■ What to work on:
Lines from the beginning of the data below through the one containing "row), and for" are to be printed exactly as they appear.

[Collected data]
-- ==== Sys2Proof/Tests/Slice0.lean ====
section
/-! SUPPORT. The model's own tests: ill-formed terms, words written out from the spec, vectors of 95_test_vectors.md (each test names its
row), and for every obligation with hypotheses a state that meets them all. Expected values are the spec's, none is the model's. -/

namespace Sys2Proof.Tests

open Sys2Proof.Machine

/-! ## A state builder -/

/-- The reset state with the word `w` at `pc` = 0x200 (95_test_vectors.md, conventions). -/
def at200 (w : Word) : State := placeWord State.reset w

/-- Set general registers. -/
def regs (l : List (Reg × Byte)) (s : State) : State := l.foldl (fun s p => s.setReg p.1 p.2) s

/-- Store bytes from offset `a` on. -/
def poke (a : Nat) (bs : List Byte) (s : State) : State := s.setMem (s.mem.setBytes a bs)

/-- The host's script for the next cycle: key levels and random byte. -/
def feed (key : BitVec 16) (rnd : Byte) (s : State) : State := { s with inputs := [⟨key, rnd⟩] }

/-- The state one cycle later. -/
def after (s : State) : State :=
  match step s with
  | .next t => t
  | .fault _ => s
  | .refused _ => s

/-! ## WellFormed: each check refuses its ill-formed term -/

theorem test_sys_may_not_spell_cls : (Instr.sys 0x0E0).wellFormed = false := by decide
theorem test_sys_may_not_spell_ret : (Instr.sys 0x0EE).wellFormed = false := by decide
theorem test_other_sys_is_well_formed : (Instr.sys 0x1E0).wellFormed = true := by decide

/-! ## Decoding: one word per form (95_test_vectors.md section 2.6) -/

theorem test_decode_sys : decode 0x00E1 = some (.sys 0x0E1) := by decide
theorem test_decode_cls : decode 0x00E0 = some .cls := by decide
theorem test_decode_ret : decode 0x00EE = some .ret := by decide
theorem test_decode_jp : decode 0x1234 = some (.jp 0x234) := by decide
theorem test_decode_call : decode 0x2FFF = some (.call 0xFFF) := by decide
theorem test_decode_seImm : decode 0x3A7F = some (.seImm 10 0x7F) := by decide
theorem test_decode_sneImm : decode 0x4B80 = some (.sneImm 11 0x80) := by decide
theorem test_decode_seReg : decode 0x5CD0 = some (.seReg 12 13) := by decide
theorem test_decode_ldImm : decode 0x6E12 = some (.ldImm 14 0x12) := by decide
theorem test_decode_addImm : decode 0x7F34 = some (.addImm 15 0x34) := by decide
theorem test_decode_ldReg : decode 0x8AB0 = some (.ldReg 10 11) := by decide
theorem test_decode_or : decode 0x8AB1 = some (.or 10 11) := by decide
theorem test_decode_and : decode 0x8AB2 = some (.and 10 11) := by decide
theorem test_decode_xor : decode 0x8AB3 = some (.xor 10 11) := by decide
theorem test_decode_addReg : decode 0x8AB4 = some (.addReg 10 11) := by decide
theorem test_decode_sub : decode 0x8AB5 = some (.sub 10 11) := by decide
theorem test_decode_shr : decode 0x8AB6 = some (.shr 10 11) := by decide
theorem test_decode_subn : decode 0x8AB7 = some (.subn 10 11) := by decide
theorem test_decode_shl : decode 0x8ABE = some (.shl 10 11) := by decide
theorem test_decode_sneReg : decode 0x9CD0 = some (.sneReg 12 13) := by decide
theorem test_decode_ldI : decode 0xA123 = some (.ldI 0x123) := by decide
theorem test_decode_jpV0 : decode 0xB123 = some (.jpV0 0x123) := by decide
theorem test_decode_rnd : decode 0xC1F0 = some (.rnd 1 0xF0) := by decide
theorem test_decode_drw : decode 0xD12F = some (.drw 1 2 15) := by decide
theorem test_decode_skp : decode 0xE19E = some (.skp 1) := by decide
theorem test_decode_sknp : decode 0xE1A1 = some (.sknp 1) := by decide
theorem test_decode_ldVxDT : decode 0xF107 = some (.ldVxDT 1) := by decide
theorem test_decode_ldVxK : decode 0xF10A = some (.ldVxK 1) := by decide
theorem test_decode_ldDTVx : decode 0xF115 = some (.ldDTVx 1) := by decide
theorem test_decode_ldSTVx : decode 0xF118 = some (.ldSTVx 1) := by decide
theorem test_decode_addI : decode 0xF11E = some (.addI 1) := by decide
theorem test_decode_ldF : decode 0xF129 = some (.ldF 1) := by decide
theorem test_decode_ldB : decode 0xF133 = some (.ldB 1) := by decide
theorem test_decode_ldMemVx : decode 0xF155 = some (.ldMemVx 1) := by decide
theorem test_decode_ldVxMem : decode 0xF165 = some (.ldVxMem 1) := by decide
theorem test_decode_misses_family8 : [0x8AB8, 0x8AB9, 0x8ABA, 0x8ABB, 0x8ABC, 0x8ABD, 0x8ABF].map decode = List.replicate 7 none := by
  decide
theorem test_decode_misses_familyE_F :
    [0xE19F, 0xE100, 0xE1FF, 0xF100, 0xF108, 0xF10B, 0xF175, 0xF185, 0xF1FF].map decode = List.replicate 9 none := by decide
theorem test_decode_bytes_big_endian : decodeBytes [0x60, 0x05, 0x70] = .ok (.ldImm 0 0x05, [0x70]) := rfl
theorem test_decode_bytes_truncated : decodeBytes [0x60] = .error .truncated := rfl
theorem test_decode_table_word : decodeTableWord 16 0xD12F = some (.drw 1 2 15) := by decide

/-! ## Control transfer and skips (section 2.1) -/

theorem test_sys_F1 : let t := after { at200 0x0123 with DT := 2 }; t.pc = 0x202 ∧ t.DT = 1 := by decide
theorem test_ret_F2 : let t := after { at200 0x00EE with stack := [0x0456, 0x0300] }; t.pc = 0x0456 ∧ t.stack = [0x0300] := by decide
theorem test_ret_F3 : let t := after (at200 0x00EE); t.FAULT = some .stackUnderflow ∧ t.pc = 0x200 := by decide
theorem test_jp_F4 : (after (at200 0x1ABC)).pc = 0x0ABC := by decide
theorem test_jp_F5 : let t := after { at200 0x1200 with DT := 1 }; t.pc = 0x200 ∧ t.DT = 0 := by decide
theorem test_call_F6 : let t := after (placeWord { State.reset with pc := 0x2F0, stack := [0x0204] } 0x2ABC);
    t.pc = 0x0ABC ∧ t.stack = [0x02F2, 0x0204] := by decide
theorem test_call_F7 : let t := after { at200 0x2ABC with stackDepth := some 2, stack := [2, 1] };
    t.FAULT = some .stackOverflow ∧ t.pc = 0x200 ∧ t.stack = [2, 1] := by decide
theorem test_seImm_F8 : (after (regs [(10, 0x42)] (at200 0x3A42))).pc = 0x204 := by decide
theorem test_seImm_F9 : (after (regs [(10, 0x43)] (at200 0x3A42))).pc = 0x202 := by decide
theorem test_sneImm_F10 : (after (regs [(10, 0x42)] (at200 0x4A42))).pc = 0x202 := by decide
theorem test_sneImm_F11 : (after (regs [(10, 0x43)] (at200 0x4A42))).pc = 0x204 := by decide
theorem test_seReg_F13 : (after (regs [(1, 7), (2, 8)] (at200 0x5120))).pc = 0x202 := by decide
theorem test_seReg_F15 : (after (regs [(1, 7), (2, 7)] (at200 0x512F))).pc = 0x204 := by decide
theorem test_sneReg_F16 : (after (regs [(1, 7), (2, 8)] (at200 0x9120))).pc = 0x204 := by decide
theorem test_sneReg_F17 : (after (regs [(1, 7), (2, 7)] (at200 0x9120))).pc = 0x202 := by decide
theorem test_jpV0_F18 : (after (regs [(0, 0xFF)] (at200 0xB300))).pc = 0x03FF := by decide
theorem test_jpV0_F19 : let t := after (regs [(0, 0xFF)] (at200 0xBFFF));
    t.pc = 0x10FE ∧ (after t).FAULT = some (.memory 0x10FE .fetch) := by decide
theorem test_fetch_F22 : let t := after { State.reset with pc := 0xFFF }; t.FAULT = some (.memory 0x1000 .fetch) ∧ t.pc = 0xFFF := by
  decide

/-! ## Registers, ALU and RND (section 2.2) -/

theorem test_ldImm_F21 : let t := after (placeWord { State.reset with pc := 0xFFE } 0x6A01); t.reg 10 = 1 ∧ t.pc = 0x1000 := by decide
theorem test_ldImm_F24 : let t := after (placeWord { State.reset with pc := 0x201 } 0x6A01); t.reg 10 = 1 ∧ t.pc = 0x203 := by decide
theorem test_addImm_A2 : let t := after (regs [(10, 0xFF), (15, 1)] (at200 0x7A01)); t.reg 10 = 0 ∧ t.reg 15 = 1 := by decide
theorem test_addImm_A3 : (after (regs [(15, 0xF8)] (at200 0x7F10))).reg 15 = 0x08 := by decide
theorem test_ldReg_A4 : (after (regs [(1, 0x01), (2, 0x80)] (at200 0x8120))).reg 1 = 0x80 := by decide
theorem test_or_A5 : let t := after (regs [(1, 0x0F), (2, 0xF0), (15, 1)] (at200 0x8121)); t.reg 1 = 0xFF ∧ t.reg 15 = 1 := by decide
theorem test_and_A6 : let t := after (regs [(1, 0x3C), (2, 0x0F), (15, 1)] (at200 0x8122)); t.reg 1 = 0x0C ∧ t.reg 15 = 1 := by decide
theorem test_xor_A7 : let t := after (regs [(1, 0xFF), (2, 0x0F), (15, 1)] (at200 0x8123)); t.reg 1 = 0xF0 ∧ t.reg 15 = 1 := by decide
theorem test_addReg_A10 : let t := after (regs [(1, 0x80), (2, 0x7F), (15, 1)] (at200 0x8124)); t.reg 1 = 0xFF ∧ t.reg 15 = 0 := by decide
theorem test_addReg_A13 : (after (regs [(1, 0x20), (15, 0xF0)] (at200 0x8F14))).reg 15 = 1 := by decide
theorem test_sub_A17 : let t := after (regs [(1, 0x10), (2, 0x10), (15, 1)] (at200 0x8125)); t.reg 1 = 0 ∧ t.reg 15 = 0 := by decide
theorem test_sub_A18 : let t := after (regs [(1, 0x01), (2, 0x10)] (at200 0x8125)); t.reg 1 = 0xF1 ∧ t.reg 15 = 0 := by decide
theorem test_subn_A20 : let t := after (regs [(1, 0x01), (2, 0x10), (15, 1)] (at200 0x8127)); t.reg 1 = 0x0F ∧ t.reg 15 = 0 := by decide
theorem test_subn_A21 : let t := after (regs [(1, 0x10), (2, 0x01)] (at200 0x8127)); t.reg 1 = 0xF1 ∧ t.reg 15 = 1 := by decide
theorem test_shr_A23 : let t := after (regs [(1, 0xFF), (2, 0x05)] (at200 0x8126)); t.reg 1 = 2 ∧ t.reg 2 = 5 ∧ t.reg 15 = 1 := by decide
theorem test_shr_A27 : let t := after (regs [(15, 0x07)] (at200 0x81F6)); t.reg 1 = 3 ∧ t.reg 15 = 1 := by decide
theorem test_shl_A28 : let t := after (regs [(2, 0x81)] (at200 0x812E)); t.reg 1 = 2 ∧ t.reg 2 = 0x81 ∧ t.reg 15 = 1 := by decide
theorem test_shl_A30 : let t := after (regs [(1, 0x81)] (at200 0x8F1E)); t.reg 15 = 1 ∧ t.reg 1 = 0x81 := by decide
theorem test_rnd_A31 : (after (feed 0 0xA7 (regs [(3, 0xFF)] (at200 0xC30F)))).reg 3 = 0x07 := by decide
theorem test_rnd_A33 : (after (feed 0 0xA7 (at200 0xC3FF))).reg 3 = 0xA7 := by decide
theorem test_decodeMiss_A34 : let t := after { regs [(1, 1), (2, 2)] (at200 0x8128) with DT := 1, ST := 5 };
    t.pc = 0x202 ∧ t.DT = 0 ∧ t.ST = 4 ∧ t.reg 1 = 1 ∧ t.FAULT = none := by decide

■ Expected output:
-- ==== Sys2Proof/Tests/Slice0.lean ====
section
/-! SUPPORT. The model's own tests: ill-formed terms, words written out from the spec, vectors of 95_test_vectors.md (each test names its
row), and for every obligation with hypotheses a state that meets them all. Expected values are the spec's, none is the model's. -/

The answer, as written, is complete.